Right. I assume "REB" plays are tip-ins and basically any play that occurs immediately without resetting the offense in the halfcourt scheme.

Does this model based on Synergy data essentially ignore the factors of turnovers and offensive rebounds? I am sure if Synergy is rolling that information into the reported PPP data or not.

This is all I know, they say, "Plays ending in FGA, TO, and FTs".

I only went with the stats I could find in the above tables... "for the offense + defense comparison". I just went with the listed / most important stats in order from the regressions earlier for the offense-offense comparison and defense comparison.

Record of better 2nd round team on their Offense + opp. Defense comparison (recognizing negative is better for the defense): PPP 3-1 SDPPP 2-2 MODEL 4-0 SPOTPPPI 4-0 POSTPPPI 2-2 TRANSPPPI 3-1 OTHERPPPI 3-1 REBPPPI 0-4 TRANSRATE 2-2

Thanks, for running this. Kind of interesting that the model outpredicted PPP, itself. Are you planning to check first round? If not, I can do it.

I wasn't planning on checking first round, so feel free. The 3rd and 4th rounds will be most interesting to me to check back on and see, especially if you want to do it . I only went with the stats I could find in the above tables.

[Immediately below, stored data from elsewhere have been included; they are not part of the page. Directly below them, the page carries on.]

/-- Module reset leaves boot stage 1, the tick counter at 0, no context, wave, queue, command or record, and its registers at
the values the spec gives; where it gives none they are 0 (log 1), every byte that nothing has written reads 0 (log 2), both
the model's choice, and memory is in its canonical form. -/
def Obligations.ResetLeavesTheStatedValues : Prop :=
  let s := State.reset
  s.stage = 1 ∧ s.recovery = false ∧ s.tick = 0 ∧ s.mods.stopped = false ∧ s.mods.arm = false ∧ s.mods.missed = false ∧
  s.mods.h2dEn = false ∧ s.mods.railsOff = true ∧ s.ctxs = [] ∧ s.grids = [] ∧ s.gangs = [] ∧ s.blocks = [] ∧ s.waves = [] ∧
  s.queues = [] ∧ s.rooms = [] ∧ s.slots = [] ∧ s.parts = [] ∧ s.prods = [] ∧ s.hall = [] ∧ s.copies = [] ∧ s.sysCommits = [] ∧
  s.staged = [] ∧ s.waiting = [] ∧ s.fbuf = [] ∧ s.fmiss = [] ∧ s.fwidx = 0 ∧ s.fridx = 0 ∧ s.tickets = 0 ∧ s.cur = .none ∧
  (∀ n : Fin 16, s.ports[n] = Port.reset ∧ (s.ports[n]).st = 0) ∧
  (∀ c, s.cluster c = Cluster.reset) ∧ Cluster.reset.mv = 800 ∧ Cluster.reset.budget = 0x00600000 ∧ Cluster.reset.gate = false ∧
  (∀ core n, (watchUnit s core n).arm = false) ∧ (∀ a, memGet s.mem a = 0) ∧ Memory.wf s.mem = true

/-- Memory keeps its canonical form over every step: addresses rise and no listed byte is zero. -/
def Obligations.EveryStepKeepsMemoryCanonical : Prop :=
  ∀ s t, Memory.wf s.mem = true → step s = .next t → Memory.wf t.mem = true

/-! ### Every instruction completes -/

/-- Every word that only works on its wave's registers completes where its sources are FULL, D lies in its level, and FPEN enables no
flag: the slot goes past it, D's entries are FULL in the executing lanes, and nothing but its wave changes (R59, R183). -/
def Obligations.RegisterWordsComplete : Prop :=
  let one (_ : Body) : Nat := 1
  let words : List ((Body → Instr) × Op × (Body → Nat) × (Body → Prop)) := [
    (.iadd, .iadd, tyWords, IntTy), (.isub, .isub, tyWords, IntTy), (.imul, .imul, tyWords, IntTy), (.imulh, .imulh, tyWords, IntTy),
    (.imad, .imad, tyWords, IntTy), (.imin, .imin, tyWords, IntTy), (.imax, .imax, tyWords, IntTy), (.iabs, .iabs, tyWords, IntTy),
    (.iclamp, .iclamp, tyWords, IntTy), (.and, .and, tyWords, IntTy), (.or, .or, tyWords, IntTy), (.xor, .xor, tyWords, IntTy),
    (.andn, .andn, tyWords, IntTy), (.iaddc, .iaddc, one, fun _ => True), (.shl, .shl, one, fun _ => True), (.shr, .shr, one, fun _ => True),
    (.sar, .sar, one, fun _ => True), (.rot, .rot, one, fun _ => True), (.bfx, .bfx, one, fun _ => True), (.bfi, .bfi, one, fun _ => True),
    (.popc, .popc, one, fun _ => True), (.clz, .clz, one, fun _ => True), (.brev, .brev, one, fun _ => True),
    (.pset, .pset, fun _ => 0, fun _ => True), (.plog, .plog, fun _ => 0, fun _ => True), (.pmovPv, .pmovPv, one, fun _ => True),
    (.pmovVp, .pmovVp, fun _ => 0, fun _ => True), (.pmovSave, .pmovSave, one, fun _ => True), (.pmovLoad, .pmovLoad, fun _ => 0, fun _ => True),
    (.sel, .sel, tyWords, fun _ => True), (.prisel, .prisel, one, fun _ => True), (.mov, .mov, tyWords, fun _ => True),
    (.movw, .movw, one, fun _ => True), (.movq, .movq, fun _ => 4, fun _ => True), (.ldi, .ldi, one, fun _ => True),
    (.lda, .lda, fun _ => 0, fun _ => True), (.aadd, .aadd, fun _ => 0, fun _ => True), (.amov, .amov, fun _ => 3, fun _ => True),
    (.srd, .srd, one, fun _ => True), (.swr, .swr, fun _ => 0, fun _ => True), (.voteAny, .voteAny, fun _ => 0, fun _ => True),
    (.voteAll, .voteAll, fun _ => 0, fun _ => True), (.voteEq, .voteEq, fun _ => 0, fun _ => True),
    (.voteBal, .voteBal, fun _ => 2, fun x => ∀ i, x.d ≠ some (.s i)), (.xlXor, .xlXor, one, fun _ => True),
    (.xlUp, .xlUp, one, fun _ => True), (.xlDown, .xlDown, one, fun _ => True), (.xlIdx, .xlIdx, one, fun _ => True),
    (.qxH, .qxH, one, fun _ => True), (.qxV, .qxV, one, fun _ => True), (.qxD, .qxD, one, fun _ => True),
    (.rstep, .rstep, one, fun _ => True), (.red, .red, one, fun _ => True), (.scan, .scan, one, fun _ => True),
    (.fadd, .fadd, one, fun _ => True), (.fsub, .fsub, one, fun _ => True), (.fmul, .fmul, one, fun _ => True),
    (.ffma, .ffma, one, fun _ => True), (.fmin, .fmin, one, fun _ => True), (.fmax, .fmax, one, fun _ => True),
    (.fminProp, .fminProp, one, fun _ => True), (.fmaxProp, .fmaxProp, one, fun _ => True), (.fcmp, .fcmp, fun _ => 0, fun _ => True),
    (.fclass, .fclass, one, fun _ => True), (.frnd, .frnd, one, fun _ => True), (.fscale, .fscale, one, fun _ => True),
    (.hadd2, .hadd2, one, fun _ => True), (.hmul2, .hmul2, one, fun _ => True), (.hfma2, .hfma2, one, fun _ => True),
    (.dot4, .dot4, one, fun _ => True), (.idot4, .idot4, one, fun _ => True), (.cvt, .cvt, tyWords, fun _ => True),
    (.cvts, .cvts, tyWords, fun _ => True), (.pack, .pack, one, fun _ => True),
    (.unpk, .unpk, fun x => unpkSpan x.ty x.aux.fFmt, fun _ => True), (.bscale, .bscale, fun _ => 2, fun _ => True),
    (.qnt, .qnt, tyWords, fun _ => True), (.dqnt, .dqnt, tyWords, fun _ => True), (.rcp, .rcp, one, fun _ => True),
    (.rsq, .rsq, one, fun _ => True), (.sqrt, .sqrt, one, fun _ => True), (.exp2, .exp2, one, fun _ => True),
    (.log2, .log2, one, fun _ => True), (.sin, .sin, one, fun _ => True), (.cos, .cos, one, fun _ => True),
    (.tanh, .tanh, one, fun _ => True), (.wfin, .wfin, fun _ => 2, fun _ => True), (.rng, .rng, one, fun _ => True)]
  (∀ y ∈ words, ∀ s w sl v x, Issues s w sl v → v.fpen = 0 → y.2.2.2 x → SourcesFull y.2.1 x v sl → Room s w sl v x (y.2.2.1 x) →
    UniformPreds v x (exIn v sl x) (List.range 8) → RegisterWordDone (y.1 x) s w sl v x (y.2.2.1 x)) ∧
  ∀ y ∈ [(Instr.wupd, Op.wupd), (.wmrg, .wmrg)], ∀ s w sl v x, Issues s w sl v → v.fpen = 0 → Room s w sl v x 3 →
    Readable v (needOf (sig y.2 x.ty x.md x.aux).d x.d (exIn v sl x) false ++ needs y.2 x (exIn v sl x)) →
    RegisterWordDone (y.1 x) s w sl v x 3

In the first round, teams went 5-3 if they had the advantage according to the model. The only pattern I can see is that all the teams that were >2 SD units better than their opponent won (DAL, CHI, MIA, BOS). ORL was 1.91 SD unit better than ATL, but they lost. SAS was 0.8 SD units better than Memphis. DEN was 0.3 SD units better than OKC. It's only 8 matchups, so hardly enough to make a rule yet.

And in the second round, obviously no team was >2 SD units better.

But maybe I should have done crosses of them instead of like with like comparisons.

For defense: SPOTPPPI 2-2 POSTPPPI 1-3 BALLPPPI 2W- 1 tie - 1L TRANSPPPI 2-2 OTHERPPPI 1W- 1 tie - 1L ISOPPPI 2W- 1 tie - 1L REBPPPI 2-2 Looks like offensive superiority predicted the second round better. TRANSRATE 2-2

Second round W-L results of the better team in that second round match- up on the following offensive stats: SPOTPPPI 3W-1L REBPPPI 0-4 TRANSPPPI 4-0 TRANSRATE 3-1 ISOPPPI 3W-1 tie POSTPPPI 1-3 OTHERPPPI 3-1 ISORATE 2-2

Yeah, I didn't expect the public version would, but I would hope that the pro version teams use have them, or will, or that they track that themselves. When I wrote "scrabbles", I mean "scramble", but scrabbles might capture the idea of making something out of the situation fairly well, by accident.

I was waiting back a bit, but thanks for the spreadsheets and now the regressions too. I think I agree with your main conclusion but I will have to spend more time with the detail to decide what lesson(s) to take from it all. One initial thing I wonder about is the average time of shot by play / shot type and the distribution of the times. Which of these play / shots besides transition are more often in early offense and which of these is more often in late offense? Late offense often becomes a scrabbles for any kind of decent shot or even pass the hot potato to avoid hurting individual stats and taking blame. Does the Synergy data give time of shots? How much of the variation in efficiency between play / shot types might be associated with or due to time of shot? If one had the Synergy play by play database available to query one could look at various play sequencing questions, something I have been curious about for some time but without having the database or time to pursue it. There would probably be both simple and advanced techniques that could be applied to analyze this data. I wonder how much and how well teams have investigated play sequencing to date and learned from it and even sequencing of actions towards a certain type of shot outcome within single possessions. And how successful they have been to change the behavior of Coaches and players based on those findings.

The data I am using do not have those times, unfortunately.

I am guessing that "Other" includes desperation shots, judging from the abysmal results.